Paid $200,000 cash and issued a $400,000, 10-year, 5% notes payable for land with an existing building. An independent appraiser valued the land and building at $100,000 and $500,000, respectively.

01/10/2018

Purchased appliances from TQA (merchandise inventory) on account for $425,000.

01/15/2018

Established a petty cash fund for $150.

01/20/2018

Sold appliances on account to B&B Contractors for $215,000, terms n/30 (cost, $86,000). Record two separate entries.

02/01/2018

Sold appliances to Davis Contracting for $150,000 (cost, $65,000), receiving a 6-month, 8% note. Record two separate entries.

02/05/2018

Recorded credit card sales of $80,000 (cost, $35,000), net of processor fee of 2%. Record two separate entries.

02/24/2018

Received payment in full from B&B Contractors.

03/01/2018

Purchased appliances from TQA on account, $650,000.

04/01/2018

Made payment on account to TQA, $300,000.

06/01/2018

Sold appliances for cash to LB Home Builders for $350,000 (cost, $175,000). Record two separate entries.

08/01/2018

Received payment in full on the maturity date from Davis Contracting for the note from February 1.

11/01/2018

Sold appliances to Leard Contracting for $265,000 (cost, $130,000), receiving a 9-month, 8% note. Record two separate entries.

11/03/2018

Made payment on account to TQA, $500,000.

11/10/2018

Sold appliances on account to various businesses for $985,000, terms n/30 (cost, $395,000).

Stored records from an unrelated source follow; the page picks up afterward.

-- ==== Sys2Proof/Decode.lean ====
section
/-! DEFINITION. The decoder, from the opcode map (R45, R46) and the word formats (R22 to R27), total on any bytes, and the
encoder written from the same tables. A field that must be zero is decoded as it stands: WellFormed judges it. -/

namespace Sys2Proof

open Sys2Proof.Machine

/-- Why bytes hold no instruction. -/
inductive Reject where
  /-- OP, or SUB in an extended group, is not assigned: the part takes the trap ILLOP (R49) -/
  | illop (op sub : Nat)
  /-- the words end before the instruction does -/
  | short
  deriving DecidableEq, Repr

/-- OP of a first word (R22). -/
def opOf (w : Word) : Nat := (w.extractLsb' 23 8).toNat
/-- K of a first word (R22). -/
def kOf (w : Word) : Bool := w.getLsbD 31
/-- SUB of a second word (R23). -/
def subOf (w : Word) : BitVec 8 := w.extractLsb' 24 8

/-- The fields of a format-T word (R22). -/
def decT (w : Word) (lit : Option Word) : TForm :=
  { k := kOf w, d := w.extractLsb' 16 7, a := w.extractLsb' 9 7, b := w.extractLsb' 2 7, m := w.extractLsb' 0 2, lit := lit }
/-- The fields of a format-I word (R22). -/
def decI (w : Word) (lit : Option Word) : IForm :=
  { k := kOf w, d := w.extractLsb' 16 7, a := w.extractLsb' 9 7, imm := w.extractLsb' 0 9, lit := lit }
/-- The fields of a format-J word (R22). -/
def decJ (w : Word) : JForm :=
  { k := kOf w, p := w.extractLsb' 20 3, n := w.getLsbD 19, off := w.extractLsb' 0 19 }
/-- The fields of a format-W word (R22). -/
def decW (w : Word) (lit : Option Word) : WForm :=
  { k := kOf w, d := w.extractLsb' 16 7, imm := w.extractLsb' 0 16, lit := lit }
/-- The fields of a format-X instruction (R22, R23). -/
def decX (w x : Word) (lit : Option Word) : XForm :=
  { k := kOf w, d := w.extractLsb' 16 7, a := w.extractLsb' 9 7, b := w.extractLsb' 2 7, m := w.extractLsb' 0 2,
    c := x.extractLsb' 17 7, e := x.extractLsb' 0 17, lit := lit }
/-- The fields of RUNH (R37). -/
def decRunh (w : Word) : RunhForm :=
  { k := kOf w, len := w.extractLsb' 18 5, hint := w.extractLsb' 16 2, xmask := w.extractLsb' 0 16 }
/-- The fields of RUNT (R38). -/
def decRunt (w : Word) : RuntForm :=
  { k := kOf w, w1 := w.extractLsb' 16 7, w2 := w.extractLsb' 9 7, w3 := w.extractLsb' 2 7, hint := w.extractLsb' 0 2 }
/-- The fields of PAD (R35). -/
def decPad (w : Word) : PadForm := { k := kOf w, hint := w.extractLsb' 0 23 }

/-- Format-T instructions by OP (R45); where one OP serves several rows, M chooses. -/
def instrT (op : Nat) (w : TForm) : Option Instr :=
  match op with
  | 0x00 => some (.add w)
  | 0x01 => some (.addc w)
  | 0x02 => some (.sub w)
  | 0x03 => some (.subb w)
  | 0x04 => some (.mul w)
  | 0x05 => some (.mulh w)
  | 0x06 => some (.mad w)
  | 0x07 => some (.madw w)
  | 0x08 => some (.min w)
  | 0x09 => some (.max w)
  | 0x0A => some (.abs w)
  | 0x0B => some (.neg w)
  | 0x0C => some (.and w)
  | 0x0D => some (.or w)
  | 0x0E => some (.xor w)
  | 0x0F => some (.andn w)
  | 0x10 => some (.not w)
  | 0x11 => some (.shl w)
  | 0x12 => some (.shr w)
  | 0x13 => some (.sar w)
  | 0x14 => some (.rotl w)
  | 0x15 => some (.bfx w)
  | 0x16 => some (.bfi w)
  | 0x17 => some (.bmsk w)
  | 0x18 => some (.popc w)
  | 0x19 => some (.clz w)
  | 0x1A => some (.ctz w)
  | 0x1B => some (.brev w)
  | 0x1C => some (.lea w)
  | 0x1D => some (.mov w)
  | 0x20 => some (.v2g w)
  | 0x40 => some (.pand w)
  | 0x41 => some (.por w)
  | 0x42 => some (.pxor w)
  | 0x43 => some (.pnot w)
  | 0x47 => some (.calli w)
  | 0x48 => some (.ret w)
  | 0x49 => some (.exit w)
  | 0x4A => some (.nop w)
  | 0x4B => some (.yield w)
  | 0x4E => some (.tret w)
  | 0x50 => some (.pnew w)
  | 0x51 => some (.pset w)
  | 0x52 => some (.pedge w)
  | 0x53 => some (.parm w)
  | 0x54 => some (.pwait w)
  | 0x60 => some (.fadd w)
  | 0x61 => some (.fsub w)
  | 0x62 => some (.fmul w)
  | 0x63 => some (.ffma w)
  | 0x64 => some (.fmin w)
  | 0x65 => some (.fmax w)
  | 0x66 => some (.fabs w)
  | 0x67 => some (.fneg w)
  | 0x68 => some (.fcps w)
  | 0x69 => some (.fcmp w)
  | 0x6A => some (.fclass w)
  | 0x6B => some (.frnd w)
  | 0x6C => some (.fract w)
  | 0x6D => some (.fdiv w)
  | 0x6E => some (.pack2 w)
  | 0x6F => some (.hadd2 w)
  | 0x70 => some (.hmul2 w)
  | 0x71 => some (.hfma2 w)
  | 0x72 => some (.rcp w)
  | 0x73 => some (.rsq w)
  | 0x74 => some (.sqrt w)
  | 0x75 => some (.exp2 w)
  | 0x76 => some (.log2 w)
  | 0x77 => some (.sin w)
  | 0x78 => some (.cos w)
  | 0x79 => some (.tanh w)
  | 0x7A => some (.xadd w)
  | 0x7B => some (.xsub w)
  | 0x7C => some (.xmul w)
  | 0x7D => some (.xsqr w)
  | 0x7E => some (.xsqrt w)
  | 0x7F => some (.xrcp w)
  | 0x80 => some (.xmin w)
  | 0x81 => some (.xmax w)
  | 0x82 => some (.xabs w)
  | 0x83 => some (.xhull w)
  | 0x84 => some (.xcont w)
  | 0x90 => some (.gshf w)
  | 0x91 => some (.gbc w)
  | 0x92 => some (.gvote w)
  | 0x93 => some (.gball w)
  | 0x94 => some (.gred w)
  | 0x95 => some (.gscan w)
  | 0x96 => some (.gmatch w)
  | 0x97 => some (.gelect w)
  | 0x98 => some (.gsync w)
  | 0xA0 => some (.ldp w)
  | 0xA1 => some (.stp w)
  | 0xA2 => some (.lds w)
  | 0xA3 => some (.sts w)
  | 0xA4 => some (.ldc w)
  | 0xA5 => some (.stc w)
  | 0xA6 => some (.ldg w)
  | 0xA7 => some (.stg w)
  | 0xA8 => some (.stgm w)
  | 0xA9 => some (.ldk w)
  | 0xAA => some (.stk w)
  | 0xAB => some (.lda w)
  | 0xAC => some (.pref w)
  | 0xAD => some (.brkf w)
  | 0xAE => some (.ats w)
  | 0xAF => some (.atg w)
  | 0xB0 => some (.red w)
  | 0xB1 => some (.rflush w)
  | 0xB2 => some (.fence w)
  | 0xB3 => some (if w.m = 1 then .icinvAll w else .icinvLine w)
  | 0xC0 => some (.bari w)
  | 0xC1 => some (.barx w)
  | 0xC2 => some (.bara w)
  | 0xC3 => some (if w.m = 1 then .barwTry w else .barw w)
  | 0xC4 => some (.bart w)
  | 0xC6 => some (.migr w)
  | 0xD2 => some (if w.m = 1 then .tlbiAsid w else .tlbiPage w)
  | 0xD3 => some (.halt w)
  | _ => none

/-- Format-I instructions by OP (R45). -/
def instrI (op : Nat) (w : IForm) : Option Instr :=
  match op with
  | 0x21 => some (.addI w)
  | 0x22 => some (.andI w)
  | 0x23 => some (.orI w)
  | 0x24 => some (.xorI w)
  | 0x25 => some (.shlI w)
  | 0x26 => some (.shrI w)
  | 0x27 => some (.sarI w)
  | _ => none

/-- Format-J instructions by OP (R45). -/
def instrJ (op : Nat) (w : JForm) : Option Instr :=
  match op with
  | 0x44 => some (.bra w)
  | 0x45 => some (.brp w)
  | 0x46 => some (.call w)
  | 0x4C => some (.joinh w)
  | _ => none

/-- Format-W instructions by OP (R45). -/
def instrW (op : Nat) (w : WForm) : Option Instr :=
  match op with
  | 0x1E => some (.movi w)
  | 0x1F => some (.movhi w)
  | 0x4D => some (.trap w)
  | 0xC5 => some (.eqp w)
  | 0xD0 => some (.csrr w)
  | 0xD1 => some (.csrw w)
  | _ => none

/-- Format-X instructions by OP and SUB (R46, R47). -/
def instrX (op : Nat) (sub : BitVec 8) (w : XForm) : Option Instr :=
  match op, sub.toNat with
  | 0xF0, n => if n ≤ 0x1D then some (.uniformPipeOp sub w) else none
  | 0xF1, 0x00 => some (.cmp w)
  | 0xF1, 0x01 => some (.cmpv w)
  | 0xF1, 0x02 => some (.sel w)
  | 0xF1, 0x03 => some (.prmt w)
  | 0xF1, 0x04 => some (.fshl w)
  | 0xF1, 0x05 => some (.fshr w)
  | 0xF2, 0x00 => some (.ffma4 w)
  | 0xF2, 0x01 => some (.cvt w)
  | 0xF3, 0x00 => some (.tidw w)
  | 0xF3, 0x01 => some (.tidr w)
  | 0xF3, 0x02 => some (.cpy w)
  | 0xF3, 0x03 => some (.cpyg w)
  | 0xF3, 0x04 => some (.cpyx w)
  | 0xF3, 0x05 => some (.qnt w)
  | 0xF3, 0x06 => some (.pub w)
  | 0xF4, 0x00 => some (if w.m = 1 then .mxcfgSet w else if w.m = 2 then .mxcfgRel w else if w.m = 3 then .mxcfgCbw w else .mxcfgAcq w)
  | 0xF4, 0x01 => some (.mxlw w)
  | 0xF4, 0x02 => some (.mxsw w)
  | 0xF4, 0x03 => some (.mxst w)
  | 0xF4, 0x04 => some (.mxdr w)
  | 0xF4, 0x05 => some (.mxz w)
  | 0xF4, 0x06 => some (.mxpr w)
  | 0xF5, 0x00 => some (.trav w)
  | 0xF5, 0x01 => some (.mwalk w)
  | 0xF5, 0x02 => some (.mloc w)
  | 0xF5, 0x03 => some (.march w)
  | 0xF5, 0x04 => some (.rres w)
  | 0xF5, 0x05 => some (.rrel w)
  | 0xF5, 0x06 => some (.rget w)
  | 0xF5, 0x07 => some (.fprune w)
  | 0xF6, 0x00 => some (if w.m = 1 then .primEnd w else .primTri w)
  | 0xF6, 0x01 => some (.visw w)
  | 0xF6, 0x02 => some (.visr w)
  | 0xF6, 0x03 => some (.attr w)
  | _, _ => none

/-- The instruction of a first word that is not of format X (R45). -/
def instrOne (w : Word) (lit : Option Word) : Option Instr :=
  let op := opOf w
  match instrT op (decT w lit) with
  | some i => some i
  | none => match instrI op (decI w lit) with
    | some i => some i
    | none => match instrJ op (decJ w) with
      | some i => some i
      | none => match instrW op (decW w lit) with
        | some i => some i
        | none =>
          match op with
          | 0xE0 => some (.runh (decRunh w))
          | 0xE1 => some (.runt (decRunt w))
          | 0xE2 => some (.pad (decPad w))
          | _ => none

/-- Adds the literal word where the instruction calls for one (R27); d gives the instruction with a given literal. -/
def addLit (d : Option Word → Option Instr) (op sub : Nat) (rest : List Word) : Except Reject (Instr × List Word) :=
  match d none with
  | none => .error (.illop op sub)
  | some i =>
    if takesLit i then
      match rest with
      | [] => .error .short
      | l :: rest =>
        match d (some l) with
        | some j => .ok (j, rest)
        | none => .error (.illop op sub)
    else .ok (i, rest)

Record two separate entries.

11/15/2018

Collected $715,000 cash on account.

12/01/2018

Paid cash for expenses: Salaries, $180,000; Utilities, $12,650 (prepare one compound entry).

12/01/2018

Replenished the petty cash fund when the fund had $62 in cash and petty cash tickets for $85 for office supplies.

12/15/2018

Paid dividends, $5,000.

12/31/2018

Paid the franchise fee to TQA of 5% of total sales of $2,045,000.

12/31/2018

The bank reconciliation revealed $1,565 of interest earned on the checking account.

12/31/2018

The bank reconciliation revealed bank fees totaling $2,465 for the year.

12/31/2018

(Adjustment 9) Calculate the interest owed on the note payable.

12/31/2018

(Adjustment 2) Management estimated that 5% of Accounts Receivable will be uncollectible.

12/31/2018

(Adjustment 3) An inventory of office supplies indicates $475 of supplies have been used.

12/31/2018

(Adjustment 4) Accrued interest revenue on the Leard Contracting note (round your answer to the nearest whole dollar).

12/31/2018

(Adjustment 5) Record depreciation expense on the building. The company uses the straight-line depreciation method, and believes the building will last for 30 years and have a $50,000 residual value.

12/31/2018

(Adjustment 6) Record depreciation expense on the fixtures. The company uses straight-line depreciation method, and believes the fixtures will last for 15 years with zero residual value.

12/31/2018

(Adjustment 7) Record depreciation expense on the office equipment. The company uses the double declining-balance depreciation method, and believes the equipment will last for 5 years and have a $5,000 residual value.

12/31/2018

(Adjustment 8) Record amortization expense for the year on the franchise, which has a 10-year life.

12/31/2018

(Adjustment 1) One year of the prepaid insurance has expired.